15 min prep time, 35 min baking time, serves 8 people
A classic dessert recipe that you can’t go wrong with is Chocolate Cake! This cake uses cocoa powder to give it a consistent chocolatey flavor throughout. On top of that, it stays moist for a good 4-5 days, making it a great dessert to have leftovers of. Whether you eat it plain, dust it with powdered sugar, frost with chocolate ganache, or decorate with nuts or berries, it is truly perfect!
- 3 eggs
- 100 g chocolate
- 2 cups all purpose flour
- 1 cup sugar
- 1 cup sour cream
- 1/2 cup unsweetened cocoa powder
- 1/2 cup vegetable oil
- 1/2 cup almonds, sliced
- 1/2 cup heavy cream
- 1 tbsp baking powder
- 1 tbsp vanilla extract
- 1 tsp baking soda
- Preheat the oven to 350°F/180°C.
- In a bowl, combine the flour, cocoa powder, baking powder, and baking soda.
- In another bowl, mix the eggs, sugar, sour cream, vegetable oil, and vanilla extract. Whisk it all together until it is a smooth consistency.
- Combine the dry ingredients from the first bowl to the egg mixture in the second bowl. Mix well into a batter. Add 1/4 cup of the sliced almonds to the batter.
- Transfer the batter to a greased cake pan and place it into a preheated oven to bake for 35 minutes.
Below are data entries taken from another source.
theorem kept_takeMarker {x0 : Nat} {x1 : Nat} {x2 : Nat} {x3 : List (BitVec 8)} (h : Kept a s) : Kept a (State.takeMarker s x0 x1 x2 x3) := by
  unfold State.takeMarker
  repeat' first
    | with_reducible (exact Kept.refl _) | with_reducible (assumption) | simp only [Kept.lit] | with_reducible (apply kept_setLane)
    | with_reducible (apply kept_laneFail) | with_reducible (apply kept_dropLane) | with_reducible (apply kept_unstable) | with_reducible (apply kept_set)
    | with_reducible (apply kept_judgeMarker) | with_reducible (apply kept_sets) | with_reducible (apply kept_maskBit) | with_reducible (apply kept_recordPartner)
    | with_reducible (apply kept_trainMarker) | with_reducible (apply kept_serviceMarker) | (intro) | (split)

theorem kept_adapt {x0 : Nat} {x1 : Bool} (h : Kept a s) : Kept a (State.adapt s x0 x1) := by
  unfold State.adapt
  repeat' first
    | with_reducible (exact Kept.refl _) | with_reducible (assumption) | simp only [Kept.lit] | with_reducible (apply kept_setLane) | with_reducible (apply kept_set)
    | with_reducible (apply kept_setReg) | (intro) | (split)

theorem kept_genWord {x0 : Nat} (h : Kept a s) : Kept a (State.genWord s x0) := by
  unfold State.genWord
  repeat' first
    | with_reducible (exact Kept.refl _) | with_reducible (assumption) | simp only [Kept.lit] | with_reducible (apply kept_setLane) | with_reducible (apply kept_set)
    | (intro) | (split) | with_reducible (apply Kept.drawn)

theorem kept_genWords (h : Kept a s) : Kept a (State.genWords s) := by
  unfold State.genWords
  repeat' first
    | with_reducible (exact Kept.refl _) | with_reducible (assumption) | simp only [Kept.lit] | with_reducible (apply kept_genWord) | with_reducible (apply Kept.each)
    | (intro) | (split)

theorem kept_prbsWrite {x0 : Nat} {x1 : Nat} (h : Kept a s) : Kept a (State.prbsWrite s x0 x1).2 := by
  unfold State.prbsWrite
  repeat' first
    | with_reducible (exact Kept.refl _) | with_reducible (assumption) | simp only [Kept.lit] | with_reducible (apply kept_viol) | with_reducible (apply kept_sets)
    | with_reducible (apply kept_set) | with_reducible (apply kept_setLane) | (intro) | (split) | with_reducible (apply Kept.drawn)

theorem kept_linkCfgWrite {x0 : Nat} {x1 : Nat} (h : Kept a s) : Kept a (State.linkCfgWrite s x0 x1).2 := by
  unfold State.linkCfgWrite
  repeat' first
    | with_reducible (exact Kept.refl _) | with_reducible (assumption) | simp only [Kept.lit] | with_reducible (apply kept_viol) | with_reducible (apply kept_setReg)
    | with_reducible (apply kept_checkPort) | with_reducible (apply kept_closePairs) | (intro) | (split)

theorem kept_readFlit {x0 : Nat} {x1 : Nat} {x2 : List (BitVec 8)} (h : Kept a s) : Kept a (State.readFlit s x0 x1 x2).1 := by
  unfold State.readFlit
  repeat' first
    | with_reducible (exact Kept.refl _) | with_reducible (assumption) | simp only [Kept.lit] | with_reducible (apply kept_setLane) | with_reducible (apply kept_inc)
    | with_reducible (apply Kept.each) | (intro) | (split) | with_reducible (apply Kept.foldl) | with_reducible (apply Kept.foldl_snd)
    | with_reducible (apply Kept.foldl_fst)

theorem kept_launch {x0 : Nat} {x1 : Nat} {x2 : Nat} {x3 : OutPkt} (h : Kept a s) : Kept a (State.launch s x0 x1 x2 x3) := by
  unfold State.launch
  repeat' first
    | with_reducible (exact Kept.refl _) | with_reducible (assumption) | simp only [Kept.lit] | with_reducible (apply kept_startPacket)
    | with_reducible (apply kept_incPair) | (intro) | (split)
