-- ==== Sys2Proof/Laws/State.lean ====
section
/-! SUPPORT. What each named update of the state leaves alone: one lemma per field and update, true by definition, so that no later
proof unfolds a record update. -/

namespace Sys2Proof.Laws

set_option Elab.async false

open Sys2Proof.Machine

variable (s : State)
@[simp] theorem setReg_pending (o v : Nat) : (s.setReg o v).pending = s.pending := rfl
@[simp] theorem setReg_now (o v : Nat) : (s.setReg o v).now = s.now := rfl
@[simp] theorem setReg_free (o v : Nat) : (s.setReg o v).free = s.free := rfl
@[simp] theorem setReg_acc (o v : Nat) : (s.setReg o v).acc = s.acc := rfl
@[simp] theorem setReg_rails (o v : Nat) : (s.setReg o v).rails = s.rails := rfl
@[simp] theorem setReg_pins (o v : Nat) : (s.setReg o v).pins = s.pins := rfl
@[simp] theorem setReg_start (o v : Nat) : (s.setReg o v).start = s.start := rfl
@[simp] theorem setReg_clk (o v : Nat) : (s.setReg o v).clk = s.clk := rfl
@[simp] theorem setReg_pwr (o v : Nat) : (s.setReg o v).pwr = s.pwr := rfl
@[simp] theorem setReg_unitResets (o v : Nat) : (s.setReg o v).unitResets = s.unitResets := rfl
@[simp] theorem setReg_fuse (o v : Nat) : (s.setReg o v).fuse = s.fuse := rfl
@[simp] theorem setReg_flt (o v : Nat) : (s.setReg o v).flt = s.flt := rfl
@[simp] theorem setReg_recd (o v : Nat) : (s.setReg o v).recd = s.recd := rfl
@[simp] theorem setReg_sett (o v : Nat) : (s.setReg o v).sett = s.sett := rfl
@[simp] theorem setReg_links (o v : Nat) : (s.setReg o v).links = s.links := rfl
@[simp] theorem setReg_lanes (o v : Nat) : (s.setReg o v).lanes = s.lanes := rfl
@[simp] theorem setReg_sw (o v : Nat) : (s.setReg o v).sw = s.sw := rfl
@[simp] theorem setReg_txns (o v : Nat) : (s.setReg o v).txns = s.txns := rfl
@[simp] theorem setReg_nextTxn (o v : Nat) : (s.setReg o v).nextTxn = s.nextTxn := rfl
@[simp] theorem setReg_marl (o v : Nat) : (s.setReg o v).marl = s.marl := rfl
@[simp] theorem setReg_chan (o v : Nat) : (s.setReg o v).chan = s.chan := rfl
@[simp] theorem setReg_vcp (o v : Nat) : (s.setReg o v).vcp = s.vcp := rfl
@[simp] theorem setReg_qos (o v : Nat) : (s.setReg o v).qos = s.qos := rfl
@[simp] theorem setReg_rings (o v : Nat) : (s.setReg o v).rings = s.rings := rfl
@[simp] theorem setReg_fox (o v : Nat) : (s.setReg o v).fox = s.fox := rfl
@[simp] theorem setReg_prot (o v : Nat) : (s.setReg o v).prot = s.prot := rfl
@[simp] theorem setReg_thm (o v : Nat) : (s.setReg o v).thm = s.thm := rfl

@[simp] theorem set_pending (f : Fld) (v : Nat) : (s.set f v).pending = s.pending := rfl
@[simp] theorem set_now (f : Fld) (v : Nat) : (s.set f v).now = s.now := rfl
@[simp] theorem set_free (f : Fld) (v : Nat) : (s.set f v).free = s.free := rfl
@[simp] theorem set_acc (f : Fld) (v : Nat) : (s.set f v).acc = s.acc := rfl
@[simp] theorem set_rails (f : Fld) (v : Nat) : (s.set f v).rails = s.rails := rfl
@[simp] theorem set_pins (f : Fld) (v : Nat) : (s.set f v).pins = s.pins := rfl
@[simp] theorem set_start (f : Fld) (v : Nat) : (s.set f v).start = s.start := rfl
@[simp] theorem set_clk (f : Fld) (v : Nat) : (s.set f v).clk = s.clk := rfl
@[simp] theorem set_pwr (f : Fld) (v : Nat) : (s.set f v).pwr = s.pwr := rfl
@[simp] theorem set_unitResets (f : Fld) (v : Nat) : (s.set f v).unitResets = s.unitResets := rfl
@[simp] theorem set_fuse (f : Fld) (v : Nat) : (s.set f v).fuse = s.fuse := rfl
@[simp] theorem set_flt (f : Fld) (v : Nat) : (s.set f v).flt = s.flt := rfl
@[simp] theorem set_recd (f : Fld) (v : Nat) : (s.set f v).recd = s.recd := rfl
@[simp] theorem set_sett (f : Fld) (v : Nat) : (s.set f v).sett = s.sett := rfl
@[simp] theorem set_links (f : Fld) (v : Nat) : (s.set f v).links = s.links := rfl
@[simp] theorem set_lanes (f : Fld) (v : Nat) : (s.set f v).lanes = s.lanes := rfl
@[simp] theorem set_sw (f : Fld) (v : Nat) : (s.set f v).sw = s.sw := rfl
@[simp] theorem set_txns (f : Fld) (v : Nat) : (s.set f v).txns = s.txns := rfl
@[simp] theorem set_nextTxn (f : Fld) (v : Nat) : (s.set f v).nextTxn = s.nextTxn := rfl
@[simp] theorem set_marl (f : Fld) (v : Nat) : (s.set f v).marl = s.marl := rfl
@[simp] theorem set_chan (f : Fld) (v : Nat) : (s.set f v).chan = s.chan := rfl
@[simp] theorem set_vcp (f : Fld) (v : Nat) : (s.set f v).vcp = s.vcp := rfl
@[simp] theorem set_qos (f : Fld) (v : Nat) : (s.set f v).qos = s.qos := rfl
@[simp] theorem set_rings (f : Fld) (v : Nat) : (s.set f v).rings = s.rings := rfl
@[simp] theorem set_fox (f : Fld) (v : Nat) : (s.set f v).fox = s.fox := rfl
@[simp] theorem set_prot (f : Fld) (v : Nat) : (s.set f v).prot = s.prot := rfl
@[simp] theorem set_thm (f : Fld) (v : Nat) : (s.set f v).thm = s.thm := rfl

@[simp] theorem incBy_pending (f : Fld) (n : Nat) : (s.incBy f n).pending = s.pending := rfl
@[simp] theorem incBy_now (f : Fld) (n : Nat) : (s.incBy f n).now = s.now := rfl
@[simp] theorem incBy_free (f : Fld) (n : Nat) : (s.incBy f n).free = s.free := rfl
@[simp] theorem incBy_acc (f : Fld) (n : Nat) : (s.incBy f n).acc = s.acc := rfl
@[simp] theorem incBy_rails (f : Fld) (n : Nat) : (s.incBy f n).rails = s.rails := rfl
@[simp] theorem incBy_pins (f : Fld) (n : Nat) : (s.incBy f n).pins = s.pins := rfl
@[simp] theorem incBy_start (f : Fld) (n : Nat) : (s.incBy f n).start = s.start := rfl
@[simp] theorem incBy_clk (f : Fld) (n : Nat) : (s.incBy f n).clk = s.clk := rfl
@[simp] theorem incBy_pwr (f : Fld) (n : Nat) : (s.incBy f n).pwr = s.pwr := rfl
@[simp] theorem incBy_unitResets (f : Fld) (n : Nat) : (s.incBy f n).unitResets = s.unitResets := rfl
@[simp] theorem incBy_fuse (f : Fld) (n : Nat) : (s.incBy f n).fuse = s.fuse := rfl
@[simp] theorem incBy_flt (f : Fld) (n : Nat) : (s.incBy f n).flt = s.flt := rfl
@[simp] theorem incBy_recd (f : Fld) (n : Nat) : (s.incBy f n).recd = s.recd := rfl
@[simp] theorem incBy_sett (f : Fld) (n : Nat) : (s.incBy f n).sett = s.sett := rfl
@[simp] theorem incBy_links (f : Fld) (n : Nat) : (s.incBy f n).links = s.links := rfl
@[simp] theorem incBy_lanes (f : Fld) (n : Nat) : (s.incBy f n).lanes = s.lanes := rfl
@[simp] theorem incBy_sw (f : Fld) (n : Nat) : (s.incBy f n).sw = s.sw := rfl
@[simp] theorem incBy_txns (f : Fld) (n : Nat) : (s.incBy f n).txns = s.txns := rfl
@[simp] theorem incBy_nextTxn (f : Fld) (n : Nat) : (s.incBy f n).nextTxn = s.nextTxn := rfl
@[simp] theorem incBy_marl (f : Fld) (n : Nat) : (s.incBy f n).marl = s.marl := rfl
@[simp] theorem incBy_chan (f : Fld) (n : Nat) : (s.incBy f n).chan = s.chan := rfl
@[simp] theorem incBy_vcp (f : Fld) (n : Nat) : (s.incBy f n).vcp = s.vcp := rfl
@[simp] theorem incBy_qos (f : Fld) (n : Nat) : (s.incBy f n).qos = s.qos := rfl
@[simp] theorem incBy_rings (f : Fld) (n : Nat) : (s.incBy f n).rings = s.rings := rfl
@[simp] theorem incBy_fox (f : Fld) (n : Nat) : (s.incBy f n).fox = s.fox := rfl
@[simp] theorem incBy_prot (f : Fld) (n : Nat) : (s.incBy f n).prot = s.prot := rfl
@[simp] theorem incBy_thm (f : Fld) (n : Nat) : (s.incBy f n).thm = s.thm := rfl

@[simp] theorem inc_pending (f : Fld) : (s.inc f).pending = s.pending := rfl
@[simp] theorem inc_now (f : Fld) : (s.inc f).now = s.now := rfl
@[simp] theorem inc_free (f : Fld) : (s.inc f).free = s.free := rfl
@[simp] theorem inc_acc (f : Fld) : (s.inc f).acc = s.acc := rfl
@[simp] theorem inc_rails (f : Fld) : (s.inc f).rails = s.rails := rfl
@[simp] theorem inc_pins (f : Fld) : (s.inc f).pins = s.pins := rfl
@[simp] theorem inc_start (f : Fld) : (s.inc f).start = s.start := rfl
@[simp] theorem inc_clk (f : Fld) : (s.inc f).clk = s.clk := rfl
@[simp] theorem inc_pwr (f : Fld) : (s.inc f).pwr = s.pwr := rfl
@[simp] theorem inc_unitResets (f : Fld) : (s.inc f).unitResets = s.unitResets := rfl
@[simp] theorem inc_fuse (f : Fld) : (s.inc f).fuse = s.fuse := rfl
@[simp] theorem inc_flt (f : Fld) : (s.inc f).flt = s.flt := rfl
@[simp] theorem inc_recd (f : Fld) : (s.inc f).recd = s.recd := rfl
@[simp] theorem inc_sett (f : Fld) : (s.inc f).sett = s.sett := rfl
@[simp] theorem inc_links (f : Fld) : (s.inc f).links = s.links := rfl
@[simp] theorem inc_lanes (f : Fld) : (s.inc f).lanes = s.lanes := rfl
@[simp] theorem inc_sw (f : Fld) : (s.inc f).sw = s.sw := rfl
@[simp] theorem inc_txns (f : Fld) : (s.inc f).txns = s.txns := rfl
@[simp] theorem inc_nextTxn (f : Fld) : (s.inc f).nextTxn = s.nextTxn := rfl
@[simp] theorem inc_marl (f : Fld) : (s.inc f).marl = s.marl := rfl
@[simp] theorem inc_chan (f : Fld) : (s.inc f).chan = s.chan := rfl
@[simp] theorem inc_vcp (f : Fld) : (s.inc f).vcp = s.vcp := rfl
@[simp] theorem inc_qos (f : Fld) : (s.inc f).qos = s.qos := rfl
@[simp] theorem inc_rings (f : Fld) : (s.inc f).rings = s.rings := rfl
@[simp] theorem inc_fox (f : Fld) : (s.inc f).fox = s.fox := rfl
@[simp] theorem inc_prot (f : Fld) : (s.inc f).prot = s.prot := rfl
@[simp] theorem inc_thm (f : Fld) : (s.inc f).thm = s.thm := rfl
- Check the readiness of the chocolate cake with a toothpick. If the toothpick comes out with no batter after poking it, remove it from the oven and let it cool for 25 minutes.
- Place the heavy cream into a separate bowl and warm it up in the microwave for 1 minute. Add the chocolate to the warm heavy cream and mix it, leaving it to melt after. For this recipe we used chocolate chips.
- Pour the chocolate and heavy cream mixture over the cake. Finish up by decorating with the remaining almond slices and strawberries.